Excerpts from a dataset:
-------

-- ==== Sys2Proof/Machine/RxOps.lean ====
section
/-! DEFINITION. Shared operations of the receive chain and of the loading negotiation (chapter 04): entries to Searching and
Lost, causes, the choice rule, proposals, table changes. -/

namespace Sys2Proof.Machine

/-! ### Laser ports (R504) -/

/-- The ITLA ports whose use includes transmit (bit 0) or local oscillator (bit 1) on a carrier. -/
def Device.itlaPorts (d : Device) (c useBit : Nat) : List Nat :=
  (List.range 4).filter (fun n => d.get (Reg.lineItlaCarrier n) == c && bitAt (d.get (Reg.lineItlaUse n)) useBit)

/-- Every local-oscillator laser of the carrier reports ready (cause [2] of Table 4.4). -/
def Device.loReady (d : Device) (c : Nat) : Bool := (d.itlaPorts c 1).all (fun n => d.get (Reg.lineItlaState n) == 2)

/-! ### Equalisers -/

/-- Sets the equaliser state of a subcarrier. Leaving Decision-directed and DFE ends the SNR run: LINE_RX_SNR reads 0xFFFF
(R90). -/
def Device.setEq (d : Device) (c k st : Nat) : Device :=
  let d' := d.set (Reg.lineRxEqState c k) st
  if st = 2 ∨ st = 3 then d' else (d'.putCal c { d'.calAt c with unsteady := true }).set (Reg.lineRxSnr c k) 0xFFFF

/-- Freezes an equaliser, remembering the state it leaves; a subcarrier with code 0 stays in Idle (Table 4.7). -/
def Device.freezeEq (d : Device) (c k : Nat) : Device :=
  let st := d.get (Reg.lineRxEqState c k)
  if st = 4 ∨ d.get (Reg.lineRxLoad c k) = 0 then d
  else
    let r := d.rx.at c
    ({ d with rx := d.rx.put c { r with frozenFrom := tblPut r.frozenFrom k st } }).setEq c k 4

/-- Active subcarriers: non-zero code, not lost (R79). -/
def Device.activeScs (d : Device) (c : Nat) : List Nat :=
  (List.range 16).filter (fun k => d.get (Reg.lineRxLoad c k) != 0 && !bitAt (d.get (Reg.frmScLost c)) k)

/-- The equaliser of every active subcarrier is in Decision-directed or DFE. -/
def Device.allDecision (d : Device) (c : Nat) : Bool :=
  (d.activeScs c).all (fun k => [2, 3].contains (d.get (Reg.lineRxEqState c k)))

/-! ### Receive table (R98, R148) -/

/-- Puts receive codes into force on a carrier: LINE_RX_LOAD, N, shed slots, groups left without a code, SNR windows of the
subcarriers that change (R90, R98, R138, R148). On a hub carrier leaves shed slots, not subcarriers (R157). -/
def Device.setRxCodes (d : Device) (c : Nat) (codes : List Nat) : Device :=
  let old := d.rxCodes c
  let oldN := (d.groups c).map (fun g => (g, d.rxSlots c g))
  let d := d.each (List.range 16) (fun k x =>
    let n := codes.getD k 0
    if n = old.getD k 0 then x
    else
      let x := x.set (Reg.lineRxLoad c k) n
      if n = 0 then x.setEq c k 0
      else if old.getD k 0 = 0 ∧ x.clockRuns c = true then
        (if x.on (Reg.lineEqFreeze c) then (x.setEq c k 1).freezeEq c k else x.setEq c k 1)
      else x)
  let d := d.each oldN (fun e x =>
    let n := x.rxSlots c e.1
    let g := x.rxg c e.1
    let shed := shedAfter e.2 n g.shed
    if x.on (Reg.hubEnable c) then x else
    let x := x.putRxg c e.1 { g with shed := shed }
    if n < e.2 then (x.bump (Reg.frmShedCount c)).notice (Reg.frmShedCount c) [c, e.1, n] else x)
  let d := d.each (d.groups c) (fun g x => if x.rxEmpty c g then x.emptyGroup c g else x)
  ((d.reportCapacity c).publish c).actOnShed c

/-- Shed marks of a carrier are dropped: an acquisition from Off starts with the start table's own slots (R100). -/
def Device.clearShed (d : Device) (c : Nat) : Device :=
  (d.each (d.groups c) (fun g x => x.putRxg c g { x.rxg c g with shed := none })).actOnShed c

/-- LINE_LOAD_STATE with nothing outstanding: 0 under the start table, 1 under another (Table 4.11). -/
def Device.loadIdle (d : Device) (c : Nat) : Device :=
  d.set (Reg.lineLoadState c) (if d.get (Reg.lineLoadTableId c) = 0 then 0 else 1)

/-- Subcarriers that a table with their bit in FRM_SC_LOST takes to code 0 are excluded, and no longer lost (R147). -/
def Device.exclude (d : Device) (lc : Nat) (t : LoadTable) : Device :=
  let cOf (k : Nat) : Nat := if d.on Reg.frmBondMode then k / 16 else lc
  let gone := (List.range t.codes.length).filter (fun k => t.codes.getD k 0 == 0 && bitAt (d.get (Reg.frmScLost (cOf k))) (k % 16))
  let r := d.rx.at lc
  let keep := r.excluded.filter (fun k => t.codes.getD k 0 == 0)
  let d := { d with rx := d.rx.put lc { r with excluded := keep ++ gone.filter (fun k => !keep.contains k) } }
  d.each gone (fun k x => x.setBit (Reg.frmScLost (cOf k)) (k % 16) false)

-------

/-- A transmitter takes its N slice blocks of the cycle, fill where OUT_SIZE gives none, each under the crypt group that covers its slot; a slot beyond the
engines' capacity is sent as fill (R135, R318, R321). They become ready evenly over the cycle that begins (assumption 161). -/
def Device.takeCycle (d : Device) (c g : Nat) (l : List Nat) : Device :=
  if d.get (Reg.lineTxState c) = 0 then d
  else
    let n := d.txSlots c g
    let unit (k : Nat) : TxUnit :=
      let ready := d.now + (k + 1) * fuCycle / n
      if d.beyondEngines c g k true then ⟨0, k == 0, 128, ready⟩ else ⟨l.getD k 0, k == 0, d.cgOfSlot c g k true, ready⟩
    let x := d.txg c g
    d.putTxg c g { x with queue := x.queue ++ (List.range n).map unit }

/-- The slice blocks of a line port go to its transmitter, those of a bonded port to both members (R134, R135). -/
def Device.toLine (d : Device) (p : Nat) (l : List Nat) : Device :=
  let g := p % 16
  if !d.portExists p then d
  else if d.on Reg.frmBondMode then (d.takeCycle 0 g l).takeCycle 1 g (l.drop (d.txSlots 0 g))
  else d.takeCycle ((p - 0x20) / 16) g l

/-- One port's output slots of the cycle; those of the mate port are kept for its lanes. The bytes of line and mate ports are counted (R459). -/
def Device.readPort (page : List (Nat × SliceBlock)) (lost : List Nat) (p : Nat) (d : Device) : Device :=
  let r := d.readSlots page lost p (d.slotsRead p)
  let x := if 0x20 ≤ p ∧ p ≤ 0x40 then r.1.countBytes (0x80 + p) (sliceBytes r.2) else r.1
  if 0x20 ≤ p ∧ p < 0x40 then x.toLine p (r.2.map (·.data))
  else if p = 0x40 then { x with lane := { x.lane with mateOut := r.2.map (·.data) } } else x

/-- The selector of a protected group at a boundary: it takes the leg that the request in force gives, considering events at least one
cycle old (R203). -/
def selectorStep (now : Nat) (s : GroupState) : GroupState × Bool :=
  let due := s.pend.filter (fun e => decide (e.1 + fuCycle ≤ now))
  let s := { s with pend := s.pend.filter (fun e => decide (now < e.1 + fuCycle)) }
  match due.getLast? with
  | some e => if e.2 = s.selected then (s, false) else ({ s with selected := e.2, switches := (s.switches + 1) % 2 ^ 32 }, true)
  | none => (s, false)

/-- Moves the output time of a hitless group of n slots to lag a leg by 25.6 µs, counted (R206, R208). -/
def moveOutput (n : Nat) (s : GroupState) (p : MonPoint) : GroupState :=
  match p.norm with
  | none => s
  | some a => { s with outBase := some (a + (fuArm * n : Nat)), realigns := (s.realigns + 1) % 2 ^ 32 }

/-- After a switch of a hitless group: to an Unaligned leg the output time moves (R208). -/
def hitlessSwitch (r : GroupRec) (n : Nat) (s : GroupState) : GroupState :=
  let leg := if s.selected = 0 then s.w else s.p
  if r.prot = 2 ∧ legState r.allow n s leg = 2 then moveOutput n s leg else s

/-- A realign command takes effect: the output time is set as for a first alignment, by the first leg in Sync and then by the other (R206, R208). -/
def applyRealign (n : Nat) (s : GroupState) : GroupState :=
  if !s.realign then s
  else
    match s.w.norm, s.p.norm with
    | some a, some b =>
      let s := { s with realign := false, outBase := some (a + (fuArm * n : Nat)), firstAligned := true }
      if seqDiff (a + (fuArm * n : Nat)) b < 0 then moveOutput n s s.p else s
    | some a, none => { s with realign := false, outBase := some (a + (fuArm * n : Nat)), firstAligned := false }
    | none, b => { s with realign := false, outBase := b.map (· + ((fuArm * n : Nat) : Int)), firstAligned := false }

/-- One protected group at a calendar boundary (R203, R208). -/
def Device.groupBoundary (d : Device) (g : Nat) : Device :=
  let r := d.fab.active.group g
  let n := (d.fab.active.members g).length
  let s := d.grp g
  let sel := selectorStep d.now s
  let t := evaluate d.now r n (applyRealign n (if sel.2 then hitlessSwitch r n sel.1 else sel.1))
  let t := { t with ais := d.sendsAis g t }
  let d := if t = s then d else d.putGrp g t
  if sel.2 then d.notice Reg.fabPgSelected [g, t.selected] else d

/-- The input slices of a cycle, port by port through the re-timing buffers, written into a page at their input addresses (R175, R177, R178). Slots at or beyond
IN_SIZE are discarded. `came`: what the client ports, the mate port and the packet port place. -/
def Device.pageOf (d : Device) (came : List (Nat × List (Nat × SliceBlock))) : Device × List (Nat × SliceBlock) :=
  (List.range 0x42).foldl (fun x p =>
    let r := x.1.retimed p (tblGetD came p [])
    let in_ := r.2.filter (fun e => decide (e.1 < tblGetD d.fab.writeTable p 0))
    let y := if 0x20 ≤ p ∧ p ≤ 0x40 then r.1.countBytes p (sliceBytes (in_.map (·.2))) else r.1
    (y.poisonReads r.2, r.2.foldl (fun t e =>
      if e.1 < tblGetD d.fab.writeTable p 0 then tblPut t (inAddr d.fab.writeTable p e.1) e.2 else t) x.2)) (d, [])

-------

#### Problem requirements
Count how many lines in the data above include the string "takes", and write only that number.

#### Exercise answer
4